TechTV has just fired another 50 employees. I think we can now begin to play Jim Morrison's "The End" in the near future. (especially after Pauly Shore making an appearance on the show. Whenever a channel has to stoop so low to have someone like Pauly Shore on, that is a sure sign the channel is on its last legs. Whats next? Andy Dick?? Oh I forgot, he made an appearance too recently, I do recall)

http://www.wired.com/news/business/0,1367,52076,00.html


----------



## Geronimo (Mar 23, 2002)

Becky Worley was the host whose name I could not remember.


----------



## lee635 (Apr 17, 2002)

This sounds cool.
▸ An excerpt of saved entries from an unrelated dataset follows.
-- ==== Sys2Proof/Tests/Slice0.lean ====
section
/-! SUPPORT. Tests: ill-formed commands are refused, small results taken from the spec, and for every statement states and operands
that meet its hypotheses. -/

namespace Sys2Proof.Tests

set_option Elab.async false

open Sys2Proof Sys2Proof.Machine

/-! ## Small states -/

/-- A tenant's record. -/
def tenant : PartCfg := {
  partition := 1, laneQuota := 8, seqBase := 0, seqCount := 16, kvQuota := 32, sweepQuota := 4, resCount := 2, queueLimit := 4, weight := 1,
  defaultTtl := 1000, adpBase := 4, adpCount := 4, adpArea := (0x260000000, 0x100000)
  reqArea := (0x30000000, 0x10000), parkArea := (0x20000000, 0x10000), spillBase := 0x40000000 }

/-- The operator's record. -/
def operator : PartCfg := {
  partition := 31, seqBase := 16, seqCount := 16, adpBase := 0, adpCount := 4, defaultTtl := 1000, queueLimit := 4
  adpArea := (0x240000000, 0x100000), reqArea := (0x50000000, 0x10000) }

/-- A powered, started device, held, nothing committed, one tenant configured. -/
def up : State := { State.reset with
  boot := { done := 0x3FF, ready := true, stacksOk := 0xFFFF }
  clk := { refLocked := true, refPresent := true, frefPresent := true }
  pwr := { ringUp := true, dramUp := true, interiors := BitVec.allOnes 84 }
  lock := { wBase := 9, wSize := 1, vBase := 4, vSize := 2 }
  parts := [(1, { cfg := some tenant }), (31, { cfg := some operator })]
  nv := { State.reset.nv with opKey := some [1, 2, 3] } }

/-- A command block without a tag that its channel reads from host memory. -/
def cmd (c : Nat) (code : Byte) (params : List Byte) : CmdBlock := {
  channel := c, cseq := 3, blkCode := code, blkCseq := 3, addr := 0x020000000000, readOk := true, length := 0x100, flags := 0
  counter := 0, tag := 0, reserved := 0, params := params }

/-- The environment of a start. -/
def env : BootEnv := { refclk := true, railsOk := true, forceRcvyLow := false, maddr := 3 }

/-! ## The whole machine -/

/-- The same device with two commands waiting, and with the module off. -/
def queued : State := { up with pending := [.holdoverEnter, .frefLoss] }

theorem met_StepRunsFrontCommand : queued.pending = Instr.holdoverEnter :: [.frefLoss] := by decide
theorem met_EmptyQueueCountsTime : up.pending = [] := by decide
theorem met_QueueFirstInFirstOut : (queued.goes) := ⟨_, rfl⟩
theorem met_RatedCommandsAnswer : Instr.frefLoss.rated = true ∧ (Instr.overvoltageCut 80000 10).rated = true := by decide
theorem met_OffActsOnNothing : ({ up with pwr := { up.pwr with off := true } } : State).pwr.off = true ∧ Instr.frefLoss.rated = true := by decide
theorem met_CommittedFieldsStayLocked :
    ({ queued with lock := { queued.lock with cGlobal := true, cStep := true, cFabric := true } } : State).pending =
      [Instr.holdoverEnter, .frefLoss] ∧ Instr.holdoverEnter.isReset = false := by decide
theorem met_LockedFieldsStayLegal : queued.lock.legal = true ∧ queued.goes := ⟨by decide, _, rfl⟩
theorem met_DeviceTimeRunsForward :
    queued.time.toNat < 2 ^ 64 - 2 ^ 20 ∧ Instr.holdoverEnter.isReset = false ∧ Instr.holdoverEnter.movesTime = false := by decide

/-! ## Start-up and resets -/

/-- A device in stage MESH, and one with recovery mode. -/
def starting : State := { State.reset with boot := { done := 0x00F } }
/-- Recovery mode. -/
def recovering : State := { up with boot := { up.boot with recovery := true, ready := false, recoveryUpdated := true } }

theorem met_PowerOn : up.mayStart = true ∧ ({ up with pwr := { up.pwr with off := true, offCause := .powerFail } } : State).mayStart = true := by
  decide
theorem met_StartUp_mesh : starting.pwr.off = false ∧ env.refclk = true ∧ starting.boot.recovery = false ∧ starting.stagesBelow 4 = true ∧
    starting.stageDone 4 = false ∧ starting.boot.stopped = false := by decide
/-- Stage COOLANT with 8 good ticks. -/
def coolant : State := { up with boot := { done := 0x01F }, cool := { up.cool with goodTicks := 8 } }
theorem met_StartUp_coolant : coolant.pwr.off = false ∧ coolant.stagesBelow 5 = true ∧ coolant.stageDone 5 = false ∧
    8 ≤ coolant.cool.goodTicks := by decide
/-- A stage from 8 on. -/
def stage (done : BitVec 10) : State := { up with boot := { done := done } }
theorem met_StartUp_stages : (stage 0x0FF).stagesBelow 8 = true ∧ (stage 0x0FF).stageDone 8 = false ∧ (stage 0x1FF).stageDone 5 = true ∧
    (stage 0x1FF).stageDone 9 = false ∧ (stage 0x3FF).stagesBelow 10 = true ∧ (stage 0x3FF).boot.ready = false ∧
    (stage 0x3FF).boot.recovery = false := by decide
/-- A committed weight region that holds the golden area of a RECOVERED generation. -/
def golden : State := { up with
  lock := { up.lock with cGlobal := true }
  wgt := { up.wgt with genA := { state := 6, number := 1, goldenBase := 0x240000000, goldenSize := 0x100000 } } }
theorem met_StartUp_golden : golden.boot.ready = true ∧ golden.lock.cGlobal = true ∧ golden.boot.goldenRebuilt = false ∧
    (∀ g ∈ [golden.wgt.genA, golden.wgt.genB], g.state = 6 ∨ g.state = 7 → golden.inWregion g.goldenBase g.goldenSize = true) := by decide
theorem met_DeviceResets : up.pwr.off = false ∧ 10000 ≤ 10000 ∧ recovering.pwr.off = false ∧ recovering.boot.recovery = true ∧
    recovering.boot.recoveryUpdated = true := by decide
/-- A step in progress. -/
def stepping : State := { up with eng := { up.eng with state := 2, hold := false } }
theorem met_LinkAndFunctionResets : recovering.boot.recovery = true ∧ up.boot.recovery = false ∧
    ({ up with hif := { up.hif with perst := false } } : State).hif.perst = false ∧
    stepping.held = false ∧ stepping.configured 1 = true ∧ (stepping.part 1).zeroing = none := by decide

/-- A command block signed under the operator's key of `up`. -/
def signed (b : CmdBlock) : CmdBlock :=
  let c := { b with flags := 1, counter := 1 }
  { c with tag := blockTag [1, 2, 3] b.channel c }

/-- A signed block of a critical command is accepted where the same block is accepted of a command that is not critical. -/
theorem accepts_signed_on (s : State) (i : CmdInfo) (sec fl : Bool) (b : CmdBlock) (hc : (sec || secureChan b.channel) = true)
    (hk : ((s.takeIn b.channel).cmdKey b.channel) = (some [1, 2, 3], 0)) (hf : b.flags = 0)
    (h : s.accepts { i with critical := false } sec false b) : s.accepts i sec fl (signed b) := by
  unfold State.accepts at h ⊢
  have ht : blockTag [1, 2, 3] b.channel (signed b) = (signed b).tag := rfl
  have hch : (signed b).channel = b.channel := rfl
  rw [hch]
  generalize s.takeIn b.channel = u at *
  have htc : u.tagCheck i.critical fl (signed b) = .pass := by
    unfold State.tagCheck
    rw [hch, hk]
    have f1 : (signed b).flags = 1 := rfl
    have f2 : (signed b).counter = 1 := rfl
    have h1 : (1 : BitVec 32).getLsbD 0 = true := by decide
    have h2 : ¬ ((1 : W64) ≤ 0) := by decide
    simp only [f1, f2, h1, if_true, ht, bne_self_eq_false, Bool.false_eq_true, if_false, h2]
  unfold State.rejectReason at h ⊢
  rw [htc]
  simp only [hch, hc, Bool.not_true, Bool.and_false] at h ⊢
  have e1 : (signed b).addr = b.addr := rfl
  have e2 : (signed b).readOk = b.readOk := rfl
  have e3 : (signed b).length = b.length := rfl
  have e4 : (signed b).blkCode = b.blkCode := rfl
  have e5 : (signed b).blkCseq = b.blkCseq := rfl
  have e6 : (signed b).cseq = b.cseq := rfl
  have e7 : (signed b).reserved = b.reserved := rfl
  have e8 : ((signed b).flags >>> 1 != 0) = (b.flags >>> 1 != 0) := by
    have f1 : (signed b).flags = 1 := rfl
    rw [hf, f1]; decide
  rw [e1, e2, e3, e4, e5, e6, e7, e8]
  revert h
  split <;> try simp
  split <;> try simp
  all_goals (repeat' split) <;> simp_all

/-- The same on a secure channel. -/
theorem accepts_signed (s : State) (i : CmdInfo) (b : CmdBlock) (hc : secureChan b.channel = true)
    (hk : ((s.takeIn b.channel).cmdKey b.channel) = (some [1, 2, 3], 0)) (hf : b.flags = 0)
    (h : s.accepts { i with critical := false } false false b) : s.accepts i false false (signed b) :=
  accepts_signed_on s i false false b (by simp [hc]) hk hf h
Max Headroom was m favorite show back then.

"In its place, TechTV will feature a coterie of quirky-sounding techy shows, including one featuring Max Headroom, that irritating digital talking head who has apparently made a comeback since he was last popular, in the late 1980s. "


----------



## Scott Greczkowski (Mar 21, 2002)

How many episodes of Max Headroom were made though? Didn't it only last 2 seasons?
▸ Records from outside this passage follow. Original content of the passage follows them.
-- ==== Sys2Proof/Machine/Packs.lean ====
section
/-! DEFINITION. The Pack Builder and the entry of labels (chapters 9 and 10): the requirements of a close (09, R155), the close
itself, completion (R164), discard (R165), re-examination (R159), idle close (R160), and the placement of a board (R153, R154,
R156, R157). -/

namespace Sys2Proof.Machine

/-- The redry bin (01, section 1.6). -/
def redryBin : BinNo := 14

/-- A redry pack is one whose key bin is 14 (R152). -/
def Pack.isRedry (p : Pack) : Bool := p.bin == redryBin

/-! ### Labels (10, R170, R171) -/

/-- The kiln whose figures a label carries: present when the lot has a kiln result that is not aborted (R170). -/
def labelResult (lot : Option LotRecord) : Option KilnResult :=
  (lot.bind fun l => l.kilnResult).filter fun r => !r.aborted

/-- The label record of a completing pack (R170). The lot is in the table while a pack is keyed to it (09, R152). -/
def labelOf (serial : Nat) (st : StackerNo) (c : ClosingPack) (lot : Option LotRecord) : Label where
  serial := serial
  pack := c.pack.number
  stacker := st
  lot := c.pack.lot
  species := (lot.map fun l => l.species).getD 0
  thickness := (lot.map fun l => l.thickness).getD 0
  bin := c.pack.bin
  boards := c.pack.boards
  footage := c.pack.footage
  verifiedBoards := c.pack.verifiedBoards
  mean := c.pack.mean
  highest := c.pack.highest
  kiln := (labelResult lot).map fun r => r.kiln
  kilnCmc := (labelResult lot).bind fun r => r.finalCmc
  reason := c.reason
  closeMinute := c.closeMinute
  redryLot := c.redryLot

/-- The serial counter after a serial is given: one more, or spent after the last (R171). -/
def serialAfter (n : Nat) : Option Nat := if n = Config.serialMax then none else some (n + 1)

/-- A label joins the tail of the queue with the next serial (R164, R171). A spent counter gives none (log 17). -/
def State.pushLabel (s : State) (st : StackerNo) (c : ClosingPack) (lot : Option LotRecord) : State :=
  match s.serial with
  | some n => { s with labels := s.labels ++ [labelOf n st c lot], serial := serialAfter n }
  | none => s

/-! ### Completion and discard -/

/-- Items 1 to 5 of a completion: redry lot, label, the CLOSING place emptied, LABEL_READY and PACK_CLOSED (R164). -/
def State.completePack (s : State) (st : StackerNo) (c : ClosingPack) : State :=
  let lot := s.findLot c.pack.lot
  let s1 := match c.redryLot, lot with
    | some n, some l => s.insertLot (redryLotOf l n c.pack.boards c.pack.footage s.minute)
    | _, _ => s
  let s2 := s1.pushLabel st c lot
  let s3 := s2.setStacker st { s2.stacker st with closing := none }
  (s3.raise .labelReady).raise .packClosed

/-- Whether a reason still holds a stacker blocked (R159). -/
def State.stillBlocked (s : State) (st : StackerNo) : BlockReason → Bool
  | .prior => (s.stacker st).closing.isSome
  | .labels => !s.labelSlotFree
  | .lots => Config.lotSlots ≤ s.slotsTaken
  | .numbers => s.redrySearch.isNone

/-- Whether a re-examination frees a stacker whose reason is among those the event concerns (R159). -/
def State.freedBy (s : State) (concerns : BlockReason → Bool) (st : StackerNo) : Bool :=
  match (s.stacker st).blocked with
  | some r => concerns r && !s.stillBlocked st r
  | none => false

/-- The blocked flag and reason are cleared (R159). -/
def State.unblock (s : State) (st : StackerNo) : State :=
  s.setStacker st { s.stacker st with blocked := none }

/-- The stacker is judged, and cleared when freed; answers whether it was (R159). -/
def State.judgeBlock (s : State) (concerns : BlockReason → Bool) (st : StackerNo) : State × Bool :=
  if s.freedBy concerns st then (s.unblock st, true) else (s, false)

/-- STACKER_FREED, once for the event (R159). -/
def State.raiseFreed (s : State) (freed : Bool) : State := if freed then s.raise .stackerFreed else s

/-- A completion whose stacker then has no idle close to retry: R164 with the PRIOR judgement of its item 6. -/
def State.completeAndJudge (s : State) (st : StackerNo) (c : ClosingPack) : State :=
  let r := (s.completePack st c).judgeBlock (fun reason => reason == .prior) st
  r.1.raiseFreed r.2

/-! ### Closing -/

/-- The judgement of a close: the reason it fails, or the redry number it reserves where the pack is a redry pack (R155). -/
inductive CloseJudgement where
  | fails (r : BlockReason)
  | granted (redryLot : Option Nat)
deriving DecidableEq, Repr

/-- The reservation of a lot slot and a number, judged without moving the next pointer (01, R17). -/
def State.judgeReservation (s : State) : CloseJudgement :=
  if Config.lotSlots ≤ s.slotsTaken then .fails .lots
  else match s.redrySearch with
    | some n => .granted (some n)
    | none => .fails .numbers

/-- The requirements of a close, in order: PRIOR, LABELS, then LOTS or NUMBERS for a redry pack (R155). -/
def State.judgeClose (s : State) (st : StackerNo) (redry : Bool) : CloseJudgement :=
  if (s.stacker st).closing.isSome then .fails .prior
  else if !s.labelSlotFree then .fails .labels
  else if redry then s.judgeReservation
  else .granted none

/-- The pack becomes CLOSING with its reservations: the idle figures are cleared, and the next pointer passes the number
taken (R155; 01, R17). -/
def State.makeClose (s : State) (st : StackerNo) (p : Pack) (reason : CloseReason) (redryLot : Option Nat) : State :=
  let s1 := s.setStacker st
    { s.stacker st with
      openPack := none, closing := some ⟨p, reason, s.minute, redryLot⟩, idleMinutes := 0, idleDue := false }
  match redryLot with
  | some n => { s1 with redryNext := following s1.redryFirst s1.redryLast n }
  | none => s1

/-- An attempt at an idle close of a stacker's OPEN pack: made, with its completion when nothing is outstanding, or due
(R160, R163). -/
def State.attemptIdleClose (s : State) (st : StackerNo) (p : Pack) : State :=
  match s.judgeClose st p.isRedry with
  | .fails _ => s.setStacker st { s.stacker st with idleDue := true }
  | .granted n =>
    let s1 := s.makeClose st p .idle n
    if p.outstanding = 0 then s1.completeAndJudge st ⟨p, .idle, s.minute, n⟩ else s1

/-- The retry of a due idle close (R159, R160). -/
def State.retryIdleClose (s : State) (st : StackerNo) : State :=
  match (s.stacker st).openPack with
  | some p => if (s.stacker st).idleDue then s.attemptIdleClose st p else s
  | none => s

/-- A re-examination event over some stackers in ascending number: each is judged where the event concerns its reason, then
retries its due idle close; answers whether any was freed (R159). -/
def State.examineOver (concerns : StackerNo → BlockReason → Bool) (s : State) : List StackerNo → State × Bool
  | [] => (s, false)
  | st :: rest =>
    let r := s.judgeBlock (concerns st) st
    let r' := examineOver concerns (r.1.retryIdleClose st) rest
    (r'.1, r.2 || r'.2)

/-- A re-examination event with its one STACKER_FREED (R159). -/
def State.reexamine (s : State) (stackers : List StackerNo) (concerns : StackerNo → BlockReason → Bool) : State :=
  let r := State.examineOver concerns s stackers
  r.1.raiseFreed r.2

/-- A completion, with the re-examination of the pack's own stacker (R164, item 6; log 14). -/
def State.complete (s : State) (st : StackerNo) (c : ClosingPack) : State :=
  (s.completePack st c).reexamine [st] fun _ reason => reason == .prior

/-- A discard: the CLOSING place is emptied, which returns the label slot and any redry reservation, and every stacker is
re-examined (R165; 01, R18). -/
def State.discard (s : State) (st : StackerNo) : State :=
  (s.setStacker st { s.stacker st with closing := none }).reexamine allStackers fun j reason =>
    match reason with
    | .prior => j == st
    | .labels => true
    | .lots => true
    | .numbers => true

/-- The re-examination of a label release: LABELS on every stacker (R159; 10, R174). -/
def State.reexamineLabels (s : State) : State := s.reexamine allStackers fun _ reason => reason == .labels

/-- The re-examination of a lot removal: LOTS and NUMBERS on every stacker (R159; 01, R7). -/
def State.reexamineLots (s : State) : State :=
  s.reexamine allStackers fun _ reason => reason == .lots || reason == .numbers

/-- The re-examination of a new redry range: NUMBERS on every stacker (R159; 01, R16). -/
def State.reexamineNumbers (s : State) : State := s.reexamine allStackers fun _ reason => reason == .numbers

/-- The start-up's re-examination of every stacker, whatever its reason. It raises no class: STACKER_FREED is not raised here, and
the ports, where the completions of retried idle closes raise theirs, take their start-up values after it (R168; 11, R187). -/
def State.reexamineAll (s : State) : State := (State.examineOver (fun _ _ => true) s allStackers).1

/-! ### Placing a board -/

/-- The pack number a new pack takes: the first from the next pack number that no standing pack carries (R152). -/
def State.packNumberTaken (s : State) (n : Nat) : Bool :=
  s.stackers.toList.any fun st =>
    (match st.openPack with | some p => p.number == n | none => false) ||
      match st.closing with | some c => c.pack.number == n | none => false

def State.freePackNumber (s : State) : Nat := (searchFree s.packNumberTaken 1 65535 65535 s.nextPack).getD s.nextPack

/-- The idle time of an idle parameter: five minutes each, and 60 for the parameter 0 (R152). -/
def idleTimeOf (p : Nat) : Nat := if p = 0 then 60 else p * 5

/-- What the placement of a board needs of it (R137). -/
structure Placing where
  lot      : Nat
  bin      : BinNo
  footage  : Nat
  mc       : Nat
  verified : Bool
deriving DecidableEq, Repr

/-- A new pack with its opening board (R152, R46). It counts the board as outstanding once the board joins the queue. -/
def State.openedPack (s : State) (st : StackerNo) (b : Placing) : Pack :=
  Pack.addBoard
    { number := s.freePackNumber, lot := b.lot, bin := b.bin, countLimit := (s.stacker st).countLimit,
      footageLimit := (s.stacker st).footageLimit, idleTime := idleTimeOf (s.stacker st).idleParam, boards := 0,
      footage := 0, verifiedBoards := 0, verifiedFootage := 0, mcSum := 0, saturated := false, highest := none,
      outstanding := 0, openedMinute := s.minute }
    b.footage b.mc b.verified

/-- The next pack number after a pack was opened (R152). -/
def State.numberGiven (s : State) : State := { s with nextPack := following 1 65535 s.freePackNumber }

/-- The stacker's OPEN pack, with the idle figures cleared (R152, R156). -/
def State.standOpen (s : State) (st : StackerNo) (p : Pack) : State :=
  s.setStacker st { s.stacker st with openPack := some p, idleMinutes := 0, idleDue := false }

/-- What a board calls for on a stacker that is not blocked (R153, R154). -/
inductive CloseNeed where
  | before (p : Pack) (reason : CloseReason)
  | afterJoin (p : Pack)
  | afterOpen
  | noneJoin (p : Pack)
  | noneOpen
deriving DecidableEq, Repr

/-- The before-close a board calls for, by the first condition that holds (R153). -/
def beforeReason (p : Pack) (b : Placing) : Option CloseReason :=
  if p.lot ≠ b.lot then some .lotChange
  else if p.bin ≠ b.bin then some .binChange
  else if p.boards = p.countLimit then some .count
  else if 0 < p.footageLimit ∧ p.footageLimit < p.footage + b.footage then some .footage
  else none

def State.closeNeed (s : State) (st : StackerNo) (b : Placing) : CloseNeed :=
  match (s.stacker st).openPack with
  | some p =>
    match beforeReason p b with
    | some r => .before p r
    | none => if p.boards + 1 = p.countLimit then .afterJoin p else .noneJoin p
  | none => if (s.stacker st).countLimit = 1 then .afterOpen else .noneOpen

/-- The judgement of the close a board calls for (R155); a board that calls for none meets no requirement. -/
def State.needJudged (s : State) (st : StackerNo) (b : Placing) : CloseNeed → CloseJudgement
  | .before p _ => s.judgeClose st p.isRedry
  | .afterJoin p => s.judgeClose st p.isRedry
  | .afterOpen => s.judgeClose st (b.bin == redryBin)
  | .noneJoin _ => .granted none
  | .noneOpen => .granted none

/-- Whether a placement would hold the board back: the stacker is blocked, or the close called for fails (R153, R156, R157). -/
def State.wouldHoldBack (s : State) (st : StackerNo) (b : Placing) : Bool :=
  (s.stacker st).blocked.isSome ||
    match s.needJudged st b (s.closeNeed st b) with
    | .fails _ => true
    | .granted _ => false

/-- The stacker becomes blocked, and both controllers are told (R156). -/
def State.blockStacker (s : State) (st : StackerNo) (r : BlockReason) : State :=
  ((s.setStacker st { s.stacker st with blocked := some r }).raise .officeStackerBlocked).raise .planerStackerBlocked

/-- The placement of a board on a stacker; answers the number of the pack it joined, or none when it is held back (R156,
R163). -/
def State.place (s : State) (st : StackerNo) (b : Placing) : State × Option Nat :=
  if (s.stacker st).blocked.isSome then (s, none)
  else
    match s.closeNeed st b, s.needJudged st b (s.closeNeed st b) with
    | _, .fails r => (s.blockStacker st r, none)
    | .before p reason, .granted n =>
      let s1 := s.makeClose st p reason n
      -- R152: the number is one that no standing pack carries, the pack just closed among them
      let fresh := s1.openedPack st b
      let s2 := s1.numberGiven.standOpen st fresh
      (if p.outstanding = 0 then s2.complete st ⟨p, reason, s.minute, n⟩ else s2, some fresh.number)
    | .afterJoin p, .granted n =>
      (s.makeClose st (p.addBoard b.footage b.mc b.verified) .count n, some p.number)
    | .afterOpen, .granted n =>
      let fresh := s.openedPack st b
      (s.numberGiven.makeClose st fresh .count n, some fresh.number)
    | .noneJoin p, .granted _ => (s.standOpen st (p.addBoard b.footage b.mc b.verified), some p.number)
    | .noneOpen, .granted _ =>
      let fresh := s.openedPack st b
      (s.numberGiven.standOpen st fresh, some fresh.number)

/-- A change to the pack of a number on a stacker, OPEN or CLOSING (R162). -/
def State.onPack (s : State) (st : StackerNo) (n : Nat) (f : Pack → Pack) : State :=
  let r := s.stacker st
  match r.openPack, r.closing with
  | some p, some c =>
    if p.number = n then s.setStacker st { r with openPack := some (f p) }
    else if c.pack.number = n then s.setStacker st { r with closing := some { c with pack := f c.pack } }
    else s
  | some p, none => if p.number = n then s.setStacker st { r with openPack := some (f p) } else s
  | none, some c =>
    if c.pack.number = n then s.setStacker st { r with closing := some { c with pack := f c.pack } } else s
  | none, none => s

/-- An OPEN pack whose board count has fallen to 0 leaves its stacker: it is dissolved (R162). -/
def State.dissolveEmpty (s : State) (st : StackerNo) (n : Nat) : State :=
  match (s.stacker st).openPack with
  | some p =>
    if p.number = n ∧ p.boards = 0 then
      s.setStacker st { s.stacker st with openPack := none, idleMinutes := 0, idleDue := false }
    else s
  | none => s

/-- A CLOSING pack with nothing outstanding completes, or is discarded when it holds no board (R162). -/
def State.endClosing (s : State) (st : StackerNo) (c : ClosingPack) : State × PackOutcome :=
  if c.pack.outstanding = 0 then
    if 0 < c.pack.boards then (s.complete st c, .completed) else (s.discard st, .discarded)
  else (s, .none)

/-- What becomes of the pack of a number after one of its boards left the queue (R162). -/
def State.settlePack (s : State) (st : StackerNo) (n : Nat) : State × PackOutcome :=
  match (s.stacker st).closing with
  | some c => if c.pack.number = n then s.endClosing st c else (s.dissolveEmpty st n, .none)
  | none => (s.dissolveEmpty st n, .none)

end Sys2Proof.Machine
end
It appears that their weekday schedule will only have 2 new shows a day (both of which are live) they still have 21 hours of the day to fill.

I still think that they should syndicate the "Call for Help" and "Screen Savers" shows to stations around the USA instead of trying to find cheep programming such as Max Headroom to fill the schedule between these shows.


----------